ExpandConfig performance when limit exceeds paths found

Hey Guys,

I'm pretty new to Neo4J and Cypher, I hope someone can help me with a weird performance issue when running a query with apoc.path.expandConfig.

The goal is to build a customer specific pricing module, for an e-business platform. Where users reside in a tree of usergroups, and products in in a tree of categories (Folders in this query). And there are Pricesheet, which basically are a labelled container of discounts with a 1-n relationship on a User node.

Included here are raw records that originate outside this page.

-- ==== Sys2Proof/Laws/KeptPowerCmds.lean ====
section
/-! SUPPORT. Every operation of Machine/PowerCmds.lean keeps the build, the queue and the canonical form. -/

namespace Sys2Proof.Machine

set_option linter.all false

theorem execFreqWrite_kept {κ : Fixed} {s : State} (r : DictReq) (hk : Kept κ s) :
    KeptOut κ (execFreqWrite r s) := by
  unfold execFreqWrite
  repeat' (first
      | with_reducible assumption | with_reducible apply State.served_kept | with_reducible apply Kept.ite
      | with_reducible apply KeptOut.ite | with_reducible apply KeptOut.next | with_reducible exact KeptOut.fault
      | with_reducible exact KeptOut.refused | dsimp -zeta only | split)

theorem execFreqRelockDone_kept {κ : Fixed} {s : State} (f : Nat) (hk : Kept κ s) :
    KeptOut κ (execFreqRelockDone f s) := by
  unfold execFreqRelockDone
  repeat' (first
      | with_reducible assumption | with_reducible apply State.freqDone_kept | with_reducible apply State.done_kept
      | with_reducible apply State.onField_kept | with_reducible apply Kept.ite | with_reducible apply KeptOut.ite
      | with_reducible apply KeptOut.next | with_reducible exact KeptOut.fault | with_reducible exact KeptOut.refused
      | dsimp -zeta only | split)

theorem execPllUnlock_kept {κ : Fixed} {s : State} (f : Nat) (hk : Kept κ s) :
    KeptOut κ (execPllUnlock f s) := by
  unfold execPllUnlock
  repeat' (first
      | with_reducible assumption | with_reducible apply State.pllLoss_kept | with_reducible apply State.done_kept
      | with_reducible apply State.onField_kept | with_reducible apply Kept.ite | with_reducible apply KeptOut.ite
      | with_reducible apply KeptOut.next | with_reducible exact KeptOut.fault | with_reducible exact KeptOut.refused
      | dsimp -zeta only | split)

theorem execPllRelock_kept {κ : Fixed} {s : State} (f : Nat) (hk : Kept κ s) :
    KeptOut κ (execPllRelock f s) := by
  unfold execPllRelock
  repeat' (first
      | with_reducible assumption | with_reducible apply State.pllBack_kept | with_reducible apply State.done_kept
      | with_reducible apply State.onField_kept | with_reducible apply Kept.ite | with_reducible apply KeptOut.ite
      | with_reducible apply KeptOut.next | with_reducible exact KeptOut.fault | with_reducible exact KeptOut.refused
      | dsimp -zeta only | split)

theorem execPllRelockFail_kept {κ : Fixed} {s : State} (f : Nat) (hk : Kept κ s) :
    KeptOut κ (execPllRelockFail f s) := by
  unfold execPllRelockFail
  repeat' (first
      | with_reducible assumption | with_reducible apply State.pllDead_kept | with_reducible apply State.done_kept
      | with_reducible apply State.onField_kept | with_reducible apply Kept.ite | with_reducible apply KeptOut.ite
      | with_reducible apply KeptOut.next | with_reducible exact KeptOut.fault | with_reducible exact KeptOut.refused
      | dsimp -zeta only | split)

theorem execDroopStretch_kept {κ : Fixed} {s : State} (f : Nat) (n : Nat) (hk : Kept κ s) :
    KeptOut κ (execDroopStretch f n s) := by
  unfold execDroopStretch
  repeat' (first
      | with_reducible assumption | with_reducible apply State.droop_kept | with_reducible apply State.onField_kept
      | with_reducible apply Kept.ite | with_reducible apply KeptOut.ite | with_reducible apply KeptOut.next
      | with_reducible exact KeptOut.fault | with_reducible exact KeptOut.refused | dsimp -zeta only | split)

theorem execBreezeEntry_kept {κ : Fixed} {s : State} (f : Nat) (hk : Kept κ s) :
    KeptOut κ (execBreezeEntry f s) := by
  unfold execBreezeEntry
  repeat' (first
      | with_reducible assumption | with_reducible apply State.breezeEntry_kept | with_reducible apply State.onField_kept
      | with_reducible apply Kept.ite | with_reducible apply KeptOut.ite | with_reducible apply KeptOut.next
      | with_reducible exact KeptOut.fault | with_reducible exact KeptOut.refused | dsimp -zeta only | split)

theorem execLullEntry_kept {κ : Fixed} {s : State} (f : Nat) (hk : Kept κ s) :
    KeptOut κ (execLullEntry f s) := by
  unfold execLullEntry
  repeat' (first
      | with_reducible assumption | with_reducible apply State.lullEntry_kept | with_reducible apply State.onField_kept
      | with_reducible apply Kept.ite | with_reducible apply KeptOut.ite | with_reducible apply KeptOut.next
      | with_reducible exact KeptOut.fault | with_reducible exact KeptOut.refused | dsimp -zeta only | split)

theorem execLullEntryDone_kept {κ : Fixed} {s : State} (f : Nat) (hk : Kept κ s) :
    KeptOut κ (execLullEntryDone f s) := by
  unfold execLullEntryDone
  repeat' (first
      | with_reducible assumption | with_reducible apply State.lullDone_kept | with_reducible apply State.watchCalm_kept
      | with_reducible apply State.onField_kept | with_reducible apply Kept.ite | with_reducible apply KeptOut.ite
      | with_reducible apply KeptOut.next | with_reducible exact KeptOut.fault | with_reducible exact KeptOut.refused
      | dsimp -zeta only | split)

theorem execFieldWake_kept {κ : Fixed} {s : State} (f : Nat) (cause : Nat) (hk : Kept κ s) :
    KeptOut κ (execFieldWake f cause s) := by
  unfold execFieldWake
  repeat' (first
      | with_reducible assumption | with_reducible apply State.fieldWake_kept | with_reducible apply State.onField_kept
      | with_reducible apply Kept.ite | with_reducible apply KeptOut.ite | with_reducible apply KeptOut.next
      | with_reducible exact KeptOut.fault | with_reducible exact KeptOut.refused | dsimp -zeta only | split)

theorem execWakeHoldExpiry_kept {κ : Fixed} {s : State} (f : Nat) (hk : Kept κ s) :
    KeptOut κ (execWakeHoldExpiry f s) := by
  unfold execWakeHoldExpiry
  repeat' (first
      | with_reducible assumption | with_reducible apply State.wakeHoldEnd_kept | with_reducible apply State.onField_kept
      | with_reducible apply Kept.ite | with_reducible apply KeptOut.ite | with_reducible apply KeptOut.next
      | with_reducible exact KeptOut.fault | with_reducible exact KeptOut.refused | dsimp -zeta only | split)

theorem execFieldToleranceWrite_kept {κ : Fixed} {s : State} (r : DictReq) (hk : Kept κ s) :
    KeptOut κ (execFieldToleranceWrite r s) := by
  unfold execFieldToleranceWrite
  repeat' (first
      | with_reducible assumption | with_reducible apply State.served_kept | with_reducible apply Kept.ite
      | with_reducible apply KeptOut.ite | with_reducible apply KeptOut.next | with_reducible exact KeptOut.fault
      | with_reducible exact KeptOut.refused | dsimp -zeta only | split)

theorem execCalmEntry_kept {κ : Fixed} {s : State} (hk : Kept κ s) :
    KeptOut κ (execCalmEntry s) := by
  unfold execCalmEntry
  repeat' (first
      | with_reducible assumption | with_reducible apply State.calmEntry_kept | with_reducible apply State.done_kept
      | with_reducible apply Kept.ite | with_reducible apply KeptOut.ite | with_reducible apply KeptOut.next
      | with_reducible exact KeptOut.fault | with_reducible exact KeptOut.refused | dsimp -zeta only | split)

theorem execStillEntry_kept {κ : Fixed} {s : State} (hk : Kept κ s) :
    KeptOut κ (execStillEntry s) := by
  unfold execStillEntry
  repeat' (first
      | with_reducible assumption | with_reducible apply State.stillEntry_kept | with_reducible apply State.done_kept
      | with_reducible apply Kept.ite | with_reducible apply KeptOut.ite | with_reducible apply KeptOut.next
      | with_reducible exact KeptOut.fault | with_reducible exact KeptOut.refused | dsimp -zeta only | split)

theorem execEngineWake_kept {κ : Fixed} {s : State} (cause : Nat) (hk : Kept κ s) :
    KeptOut κ (execEngineWake cause s) := by
  unfold execEngineWake
  repeat' (first
      | with_reducible assumption | with_reducible apply State.engineWake_kept | with_reducible apply State.done_kept
      | with_reducible apply Kept.ite | with_reducible apply KeptOut.ite | with_reducible apply KeptOut.next
      | with_reducible exact KeptOut.fault | with_reducible exact KeptOut.refused | dsimp -zeta only | split)

theorem execEngineWakeWrite_kept {κ : Fixed} {s : State} (r : DictReq) (hk : Kept κ s) :
    KeptOut κ (execEngineWakeWrite r s) := by
  unfold execEngineWakeWrite
  repeat' (first
      | with_reducible assumption | with_reducible apply State.served_kept | with_reducible apply Kept.ite
      | with_reducible apply KeptOut.ite | with_reducible apply KeptOut.next | with_reducible exact KeptOut.fault
      | with_reducible exact KeptOut.refused | dsimp -zeta only | split)

theorem execEngineToleranceWrite_kept {κ : Fixed} {s : State} (r : DictReq) (hk : Kept κ s) :
    KeptOut κ (execEngineToleranceWrite r s) := by
  unfold execEngineToleranceWrite
  repeat' (first
      | with_reducible assumption | with_reducible apply State.served_kept | with_reducible apply Kept.ite
      | with_reducible apply KeptOut.ite | with_reducible apply KeptOut.next | with_reducible exact KeptOut.fault
      | with_reducible exact KeptOut.refused | dsimp -zeta only | split)

theorem execWakeNFall_kept {κ : Fixed} {s : State} (hk : Kept κ s) :
    KeptOut κ (execWakeNFall s) := by
  unfold execWakeNFall
  repeat' (first
      | with_reducible assumption | with_reducible apply State.causeEngine_kept | with_reducible apply Kept.ite
      | with_reducible apply KeptOut.ite | with_reducible apply KeptOut.next | with_reducible exact KeptOut.fault
      | with_reducible exact KeptOut.refused | dsimp -zeta only | split)

theorem execCalmLinkArrival_kept {κ : Fixed} {s : State} (port : Nat) (i : LinkItem) (hk : Kept κ s) :
    KeptOut κ (execCalmLinkArrival port i s) := by
  unfold execCalmLinkArrival
  repeat' (first
      | with_reducible assumption | with_reducible apply State.calmItem_kept | with_reducible apply State.done_kept
      | with_reducible apply State.onLink_kept | with_reducible apply Kept.ite | with_reducible apply KeptOut.ite
      | with_reducible apply KeptOut.next | with_reducible exact KeptOut.fault | with_reducible exact KeptOut.refused
      | dsimp -zeta only | split)

theorem execFantailWindow_kept {κ : Fixed} {s : State} (f : Nat) (hk : Kept κ s) :
    KeptOut κ (execFantailWindow f s) := by
  unfold execFantailWindow
  repeat' (first
      | with_reducible assumption | with_reducible apply State.fantailWindow_kept | with_reducible apply State.onField_kept
      | with_reducible apply Kept.ite | with_reducible apply KeptOut.ite | with_reducible apply KeptOut.next
      | with_reducible exact KeptOut.fault | with_reducible exact KeptOut.refused | dsimp -zeta only | split)

theorem execFantailShareRecompute_kept {κ : Fixed} {s : State} (hk : Kept κ s) :
    KeptOut κ (execFantailShareRecompute s) := by
  unfold execFantailShareRecompute
  repeat' (first
      | with_reducible assumption | with_reducible apply State.shareRecompute_kept | with_reducible apply Kept.ite
      | with_reducible apply KeptOut.ite | with_reducible apply KeptOut.next | with_reducible exact KeptOut.fault
      | with_reducible exact KeptOut.refused | dsimp -zeta only | split)

theorem execComparatorFire_kept {κ : Fixed} {s : State} (i : Nat) (hk : Kept κ s) :
    KeptOut κ (execComparatorFire i s) := by
  unfold execComparatorFire
  repeat' (first
      | with_reducible assumption | with_reducible apply State.compFire_kept | with_reducible apply State.done_kept
      | with_reducible apply whenUnit_kept | with_reducible apply Kept.ite | with_reducible apply KeptOut.ite
      | with_reducible apply KeptOut.next | with_reducible exact KeptOut.fault | with_reducible exact KeptOut.refused
      | dsimp -zeta only | split)

theorem execComparatorTimeWrite_kept {κ : Fixed} {s : State} (r : DictReq) (hk : Kept κ s) :
    KeptOut κ (execComparatorTimeWrite r s) := by
  unfold execComparatorTimeWrite
  repeat' (first
      | with_reducible assumption | with_reducible apply State.served_kept | with_reducible apply Kept.ite
      | with_reducible apply KeptOut.ite | with_reducible apply KeptOut.next | with_reducible exact KeptOut.fault
      | with_reducible exact KeptOut.refused | dsimp -zeta only | split)

theorem execFtSetWrite_kept {κ : Fixed} {s : State} (r : DictReq) (hk : Kept κ s) :
    KeptOut κ (execFtSetWrite r s) := by
  unfold execFtSetWrite
  repeat' (first
      | with_reducible assumption | with_reducible apply State.served_kept | with_reducible apply Kept.ite
      | with_reducible apply KeptOut.ite | with_reducible apply KeptOut.next | with_reducible exact KeptOut.fault
      | with_reducible exact KeptOut.refused | dsimp -zeta only | split)

theorem execBeaconOriginate_kept {κ : Fixed} {s : State} (hk : Kept κ s) :
    KeptOut κ (execBeaconOriginate s) := by
  unfold execBeaconOriginate
  repeat' (first
      | with_reducible assumption | with_reducible apply State.beaconOut_kept | with_reducible apply Kept.ite
      | with_reducible apply KeptOut.ite | with_reducible apply KeptOut.next | with_reducible exact KeptOut.fault
      | with_reducible exact KeptOut.refused | dsimp -zeta only | split)

theorem execBeaconReceive_kept {κ : Fixed} {s : State} (f : Nat) (b : Beacon) (hk : Kept κ s) :
    KeptOut κ (execBeaconReceive f b s) := by
  unfold execBeaconReceive
  repeat' (first
      | with_reducible assumption | with_reducible apply State.beaconAt_kept | with_reducible apply State.onField_kept
      | with_reducible apply Kept.ite | with_reducible apply KeptOut.ite | with_reducible apply KeptOut.next
      | with_reducible exact KeptOut.fault | with_reducible exact KeptOut.refused | dsimp -zeta only | split)

end Sys2Proof.Machine
end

I'm using the apoc.path.expandConfig to get a subgraph of all path that somehow link a specific user to a product while going through a Discount node. That data this query is returning is looks fine, and I can work from that. But I'm running into a weird issue with performance. As soon as i put the limit parameter to one higher than the actual paths returned from the subgraph, the execution time of the query goes from around 20ms between 1 and 2 seconds.

This is a sample query:

   MATCH  (start:User {userId:14554}), 
        (end:Product {productId: 38845})
        USING INDEX end:Product(productId)
        USING INDEX start:User(userId)
        CALL apoc.path.expandConfig(
          start, 
          {
            relationshipFilter:
              '<DISCOUNT_FOR_USER|DISCOUNT_FOR_FOLDER>|DISCOUNT_FOR_PRODUCT>|<DISCOUNT_FOR_USERGROUP|<DISCOUNT_FOR_PRICESHEET|<PRODUCT_BELONGS_TO|<FOLDER_BELONGS_TO|INHERIT_DISCOUNTS>|PRICESHEET_FOR_USER',     
            endNodes:end, 
        	limit: 18,
            labelFilter: '+Usergroup|+Discount|+Folder|+Product|+PriceSheet'
          }        
        ) YIELD path
        RETURN path

This outputs: Started streaming 18 records after 1 ms and completed after 14 ms.

Profile:

The same query, with only the limit changed:

 
   MATCH  (start:User {userId:14554}), 
        (end:Product {productId: 38845})
        USING INDEX end:Product(productId)
        USING INDEX start:User(userId)
        CALL apoc.path.expandConfig(
          start, 
          {
            relationshipFilter:
              '<DISCOUNT_FOR_USER|DISCOUNT_FOR_FOLDER>|DISCOUNT_FOR_PRODUCT>|<DISCOUNT_FOR_USERGROUP|<DISCOUNT_FOR_PRICESHEET|<PRODUCT_BELONGS_TO|<FOLDER_BELONGS_TO|INHERIT_DISCOUNTS>|PRICESHEET_FOR_USER',     
            endNodes:end, 
        	limit: 19,
            labelFilter: '+Usergroup|+Discount|+Folder|+Product|+PriceSheet'
          }        
        ) YIELD path
        RETURN path

This outputs: Started streaming 18 records in less than 1 ms and completed after 1510 ms.

So the difference is really huge and for this specific piece of functionality, I really need all paths. So i do want to remove the limit completely if possible. But removing the limit also results in the same poor performance.

Hope someone can spread some light on this issue. Also open to any tips on how the get a similar result using a different approach, that may be more performant.

If any additional info is needed please me know.

Thanks in advance :)

The problem is that when it has to run an exhaustive search, the number of paths it needs to check must be quite large and take more time to finish. Unless there is some way you can know ahead of time how many paths there are, there's no way for the procedure to know when to stop searching until it has finished that exhaustive search.

You can check for yourself by removing the end node parameter to the call, and returning the count() of the paths, that can give you some idea of the work it is doing, the total paths needing to be expanded and filtered. Work done within procedures are not reflected in db hits, so you won't be able to otherwise get a good understanding of the work that a procedure is doing.

Hi Andrew,

Thanks for your reply, this sounds like a very plausible explanation.

I'll try a different approach by first fetching unique paths (user->usergroups and product->folder) first and try to expand from there. See how that goes. Still figuring out how this graph stuff works :)